START Available records

-- ==== Sys2Proof/Machine/Arbiter.lean ====
section
/-!
DEFINITION. The fabric arbiter (R214 to R218), the Foundry list manager (R226), and replication of multicast frames (R208 to R213).
-/
namespace Sys2Proof.Machine

/-! ### Arbitration levels (R215) -/

/-- The level of a queue by its kind and class. -/
def State.qLevel0 (s : State) (q : Nat) : Nat :=
  if 0x10000 ≤ q ∧ q < 0x12400 then bitsOf (s.fld Fld.FB_ARB_PRIO_UC_LEVEL) (2 * (q % 8)) 2
  else if 0x13880 ≤ q ∧ q < 0x13D00 then bitsOf (s.fld Fld.FB_ARB_PRIO_UC_LEVEL) (2 * (q % 8)) 2
  else if 0x13D50 ≤ q ∧ q < 0x13D90 then bitsOf (s.fld Fld.FB_ARB_PRIO_MC_LEVEL) (2 * (q % 8)) 2
  else 0

/-- The level of a queue, 3 once its head has waited AGE_LIMIT × 64 CD22 cycles (R215). -/
def State.qLevel (s : State) (q : Nat) : Nat :=
  let lim := s.fld Fld.FB_ARB_CTRL_AGE_LIMIT
  if 0 < lim ∧ lim * 64 * 40 ≤ s.now - SMap.get (fun _ => 0) s.fab.headAt q then 3 else s.qLevel0 q

/-- The egress pipelines that a queue's head asks for. -/
def State.headWants (s : State) (q : Nat) : List Nat :=
  match s.queue q with
  | [] => []
  | x :: _ => if x.left = [] then [pipeOf x.port] else x.left

/-- The input pipeline of a VOQ, multicast or mirror queue. -/
def inputOf (q : Nat) : Nat :=
  if q < 0x12400 then (q - 0x10000) / 1152
  else if q < 0x13D40 then (q - 0x13D00) / 8
  else (q - 0x13D50) / 8

def isMc (q : Nat) : Bool := decide (0x13D50 ≤ q ∧ q < 0x13D90)
def isMirror (q : Nat) : Bool := decide (0x13D00 ≤ q ∧ q < 0x13D40)
def isVoq (q : Nat) : Bool := decide (0x10000 ≤ q ∧ q < 0x12400)
def isList (q : Nat) : Bool := decide (0x13880 ≤ q ∧ q < 0x13D00)

/-- Whether a mirror queue's head goes to a port, and so crosses the fabric. -/
def State.mirrorToPort (s : State) (q : Nat) : Bool :=
  match s.queue q with
  | [] => false
  | x :: _ => decide (x.port < 144)

def State.intakeOf (s : State) (e : Nat) : List QEnt := SMap.get (fun _ => []) s.fab.intake e
def State.setIntake (s : State) (e : Nat) (l : List QEnt) : State :=
  { s with fab := { s.fab with intake := SMap.put (fun _ => []) s.fab.intake e l } }
/-- A free intake credit of an egress pipeline: 256 descriptors (R214), and a packet lane that can take one in this cycle (R474). -/
def State.credit (s : State) (e : Nat) : Bool := decide ((s.intakeOf e).length < 256) && s.egressFree e

/-- The arbiter's requests: input, egress, level and queue of each non-empty queue that it may serve (R216, R230). -/
def State.requests (s : State) : List (Nat × Nat × Nat × Nat) :=
  s.fab.queues.foldr (fun e t =>
    let q := e.1
    if (isVoq q && !(decide (s.fbState = fbLeaving) && s.fenced ((q - 0x10000) / 8 % 144))) || isMc q || (isMirror q && s.mirrorToPort q) then
      ((s.headWants q).filter (fun p => s.credit p)).map (fun p => (inputOf q, p, s.qLevel q, q)) ++ t
    else t) []

/-- The highest level of a list of requests. -/
def topLevel (rs : List (Nat × Nat × Nat × Nat)) : Nat := rs.foldl (fun k r => max k r.2.2.1) 0

/-- The first number at or after a pointer, in the order 0 to 7 around, that a list holds. -/
def roundRobin (ptr : Nat) (l : List Nat) : Option Nat :=
  ((List.range 8).map (fun k => (ptr + k) % 8)).find? (fun x => l.contains x)

/-- One iteration of request, grant and accept: the pairs it matches, as input, egress and level (R216). -/
def State.matchOnce (s : State) (rs : List (Nat × Nat × Nat × Nat)) (done : List (Nat × Nat × Nat)) : List (Nat × Nat × Nat) :=
  let open_ := rs.filter (fun r => !(done.any (fun d => decide (d.1 = r.1 ∨ d.2.1 = r.2.1))))
  let grants := (List.range 8).filterMap (fun e =>
    let re := open_.filter (fun r => decide (r.2.1 = e))
    if re.isEmpty then none
    else
      let lv := topLevel re
      match roundRobin (SMap.get (fun _ => 0) s.fab.gPtr (e * 4 + lv)) ((re.filter (fun r => decide (r.2.2.1 = lv))).map (fun r => r.1)) with
      | some i => some (i, e, lv)
      | none => none)
  (List.range 8).filterMap (fun i =>
    let gi := grants.filter (fun g => decide (g.1 = i))
    if gi.isEmpty then none
    else
      let lv := gi.foldl (fun k g => max k g.2.2) 0
      match roundRobin (SMap.get (fun _ => 0) s.fab.aPtr (i * 4 + lv)) ((gi.filter (fun g => decide (g.2.2 = lv))).map (fun g => g.2.1)) with
      | some e => some (i, e, lv)
      | none => none)

/-- The pointers move past the pairs of the first iteration (R216). -/
def State.movePointers (s : State) (ms : List (Nat × Nat × Nat)) : State :=
  ms.foldl (fun s m =>
    { s with fab := { s.fab with gPtr := SMap.put (fun _ => 0) s.fab.gPtr (m.2.1 * 4 + m.2.2) ((m.1 + 1) % 8),
                                 aPtr := SMap.put (fun _ => 0) s.fab.aPtr (m.1 * 4 + m.2.2) ((m.2.1 + 1) % 8) } }) s

/-- The iterations after the first. -/
def State.matchMore (s : State) (rs : List (Nat × Nat × Nat × Nat)) : Nat → List (Nat × Nat × Nat) → List (Nat × Nat × Nat)
  | 0, done => done
  | k + 1, done => s.matchMore rs k (done ++ s.matchOnce rs done)

/-- The first number above a pointer that a list holds, else its least. -/
def nextAfter (ptr : Nat) (l : List Nat) : Option Nat :=
  let above := l.filter (fun x => decide (ptr < x))
  let pick := fun (t : List Nat) => t.foldl (fun (m : Option Nat) x => match m with
    | none => some x
    | some y => if x < y then some x else some y) none
  match pick above with
  | some x => some x
  | none => pick l

/-- The queue an input serves for an egress and level: round robin, unicast queues alternating with multicast queues (R216). -/
def State.chooseQueue (s : State) (i e lv : Nat) (qs : List Nat) : Option Nat :=
  let key := ((i * 8 + e) * 4 + lv) * 4
  let mc := qs.filter isMc
  let uc := qs.filter (fun q => !(isMc q))
  let lastMc := decide (SMap.get (fun _ => 0) s.fab.qPtr (key + 2) = 1)
  let nm := nextAfter (SMap.get (fun _ => 0) s.fab.qPtr (key + 1)) mc
  let nu := nextAfter (SMap.get (fun _ => 0) s.fab.qPtr key) uc
  if lastMc then (match nu with | some q => some q | none => nm) else (match nm with | some q => some q | none => nu)

def State.noteQueue (s : State) (i e lv q : Nat) : State :=
  let key := ((i * 8 + e) * 4 + lv) * 4
  let kinds := SMap.put (fun _ => 0) s.fab.qPtr (key + 2) (b2n (isMc q))
  { s with fab := { s.fab with qPtr := SMap.put (fun _ => 0) kinds (key + b2n (isMc q)) q } }

/-! ### Passing a descriptor (R209, R217) -/

/-- The MTU of a port (R50). -/
def State.mtu (s : State) (p : Nat) : Nat := max 64 (min (s.fld (Fld.PT_MTU_MTU p)) 10240)

/-- A unicast descriptor or a mirror copy in stage 8: edited, checked against the output port's MTU (R50), and into its egress queue. -/
def State.stage8 (s : State) (x : QEnt) : State :=
  match s.frame? x.fid with
  | none => s
  | some f =>
    let d := if x.data.isEmpty then s.egressData f x.port false else x.data
    if s.mtu x.port < d.length then (s.count (Ctr.port x.port 0x130) 1).discard { x with data := d }
    else s.toEgress { x with data := d }

/-- The head descriptor of a queue passes to an egress pipeline. A multicast head stays until the last pipeline of its set has it, and REF moves as
R212 says. A unicast or mirror head goes through stage 8 in the step of its grant, so that only multicast descriptors wait in the intake and use its credits: R214
leaves open how long a descriptor waits there (DESIGN CHOICE, notes/assumptions/18.md). -/
def State.passHead (s0 : State) (q e : Nat) : State :=
  let s := s0.egressUse e
  match s.queue q with
  | [] => s0
  | x :: t =>
    if x.left = [] then ((s.setQueue q t).lenOut q (s.ncells x.fid)).stage8 x
    else
      let left := x.left.filter (fun p => decide (p ≠ e))
      let s1 := s.setIntake e (s.intakeOf e ++ [{ x with left := [] }])
      if left = [] then (s1.setQueue q t).lenOut q (s.ncells x.fid)
      else (s1.setQueue q ({ x with left := left } :: t)).addRef x.fid 1

/-- Up to two head descriptors of a queue pass, as long as the head asks for the egress and it has credit. -/
def State.passTwo (s : State) (q e : Nat) : State :=
  let s1 := if (s.headWants q).contains e && s.credit e then s.passHead q e else s
  if (s1.headWants q).contains e && s1.credit e then s1.passHead q e else s1

/-- One CD22 cycle of the arbiter; in FOUNDRY it is stopped (R216, R229). -/
def State.arbiterCycle (s : State) : State :=
  if s.fbState = fbFoundry then s
  else
    let rs := s.requests
    let first := s.matchOnce rs []
    let iter := max (s.fld Fld.FB_ARB_CTRL_ITER) 1
    let all := s.matchMore rs (iter - 1) first
    all.foldl (fun s m =>
      match s.chooseQueue m.1 m.2.1 m.2.2 ((rs.filter (fun r => decide (r.1 = m.1 ∧ r.2.1 = m.2.1 ∧ r.2.2.1 = m.2.2))).map (fun r => r.2.2.2)) with
      | none => s
      | some q => (s.noteQueue m.1 m.2.1 m.2.2 q).passTwo q m.2.1) (s.movePointers first)

/-! ### The Foundry list manager (R226, R229, R524) -/

/-- Whether the list manager may serve a queue: lists not fenced, in every state but VOQ; multicast queues and mirror queues to ports in
FOUNDRY only. -/
def State.lmServes (s : State) (q : Nat) : Bool :=
  (isList q && !(decide (s.fbState = fbEntering) && s.fenced ((q - 0x13880) / 8))) ||
  (decide (s.fbState = fbFoundry) && (isMc q || (isMirror q && s.mirrorToPort q)))

/-- One descriptor for an egress pipeline: from the next queue in round robin at the highest level present. -/
def State.lmPass (s : State) (e : Nat) : State :=
  let qs := (s.fab.queues.map (fun x => x.1)).filter (fun q => s.lmServes q && (s.headWants q).contains e)
  let lv := qs.foldl (fun k q => max k (s.qLevel q)) 0
  match nextAfter (SMap.get (fun _ => 0) s.fab.lmPtr (e * 4 + lv)) (qs.filter (fun q => decide (s.qLevel q = lv))) with
  | none => s
  | some q =>
    if s.credit e then
      ({ s with fab := { s.fab with lmPtr := SMap.put (fun _ => 0) s.fab.lmPtr (e * 4 + lv) q } }).passHead q e
    else s

/-- One CD23 cycle of the list manager: up to two descriptors to each egress pipeline. -/
def State.lmCycle (s : State) : State :=
  if s.fbState = fbVoq then s
  else (List.range 8).foldl (fun s e => (s.lmPass e).lmPass e) s

/-! ### Replication (R210, R212, R213) -/

/-- One copy of a multicast frame for a port: tested in R210's order, refused and counted, or enqueued with the time of its frame's admission (R208, R288).
A copy above the port's MTU (R50) goes after these tests, counted there and in ECN_MARKED where WRED has marked it, but without a copy record or MC_COPIES: R210
gives the check no place (DESIGN CHOICE, notes/assumptions/18.md). -/
def State.mcCopy (s : State) (e fid q at_ : Nat) (f : Frame) : Bool × State :=
  let pq := pcqId q f.cls
  let n := f.cells.length
  let qn := s.qSnap pq
  if s.portAbsent q then (false, s.count (Ctr.pipe e 0x48) 1)
  else if s.fld (Fld.PT_STATUS_LINK q) = 0 then (false, s.count (Ctr.port q 0x390) 1)
  else if !(s.qEn pq) then (false, (s.count (Ctr.port q 0x398) 1).countDrop pq f.data.length)
  else if !(s.threshOk pq qn n (s.freeFor f.pool)) then (false, (s.count (Ctr.port q 0x380) 1).countDrop pq f.data.length)
  else
    match s.wred e pq qn f.colour f.parse.ect with
    | (.refuse, s1) => (false, (s1.count (Ctr.port q 0x388) 1).countDrop pq f.data.length)
    | (w, s1) =>
      if 262144 ≤ s1.fab.mcUsed then (false, s1.count (Ctr.pipe e 0x50) 1)
      else
        let s2 := if w = .mark then s1.count (Ctr.pipe e 0x28) 1 else s1
        let d := s2.egressData { f with ecn := decide (w = .mark), dstDw := none } q true
        if s2.mtu q < d.length then (false, s2.count (Ctr.port q 0x130) 1)
        else
          let x : QEnt := ⟨fid, q, f.cls, pq, at_, decide ((s.port q).hold = holdFlush), true, none, [], d⟩
          let s3 := { s2 with fab := { s2.fab with mcUsed := s2.fab.mcUsed + 1 } }
          (true, (((s3.lenIn pq n).push pq x).countAdmit pq f.data.length).count (Ctr.pipe e 0x58) 1)

/-- Egress pipeline `e` replicates the next descriptor of its intake to the ports of the group in its own MCG copy, rising, without the ingress port;
REF gains k - 1 at the end (R212). -/
def State.replicate (s : State) (e : Nat) : State :=
  match s.intakeOf e with
  | [] => s
  | x :: t =>
    let s0 := s.setIntake e t
    match s0.frame? x.fid with
    | none => s0
    | some f =>
      let g := match f.dest with | .group g => g | _ => 0
      match s0.mcgPorts g with
      | none => (s0.count (Ctr.pipe e 0x40) 1).addRef x.fid (-1)
      | some ps =>
        let mine := ps.filter (fun q => decide (pipeOf q = e) && !(decide (f.srcKind = 0 ∧ f.src = q)))
        let r := mine.foldl (fun (a : Nat × State) q =>
          match a.2.mcCopy e x.fid q x.atTime f with
          | (true, s1) => (a.1 + 1, s1)
          | (false, s1) => (a.1, s1)) (0, s0)
        r.2.addRef x.fid ((r.1 : Int) - 1)

end Sys2Proof.Machine
end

END Available records

Work required:
Would you copy, unchanged, the stretch of the records above that begins at the line containing "s.fab with gPtr" and ends at the line containing "the first. -/", and only that?

Completed task:
    { s with fab := { s.fab with gPtr := SMap.put (fun _ => 0) s.fab.gPtr (m.2.1 * 4 + m.2.2) ((m.1 + 1) % 8),
                                 aPtr := SMap.put (fun _ => 0) s.fab.aPtr (m.1 * 4 + m.2.2) ((m.2.1 + 1) % 8) } }) s

/-- The iterations after the first. -/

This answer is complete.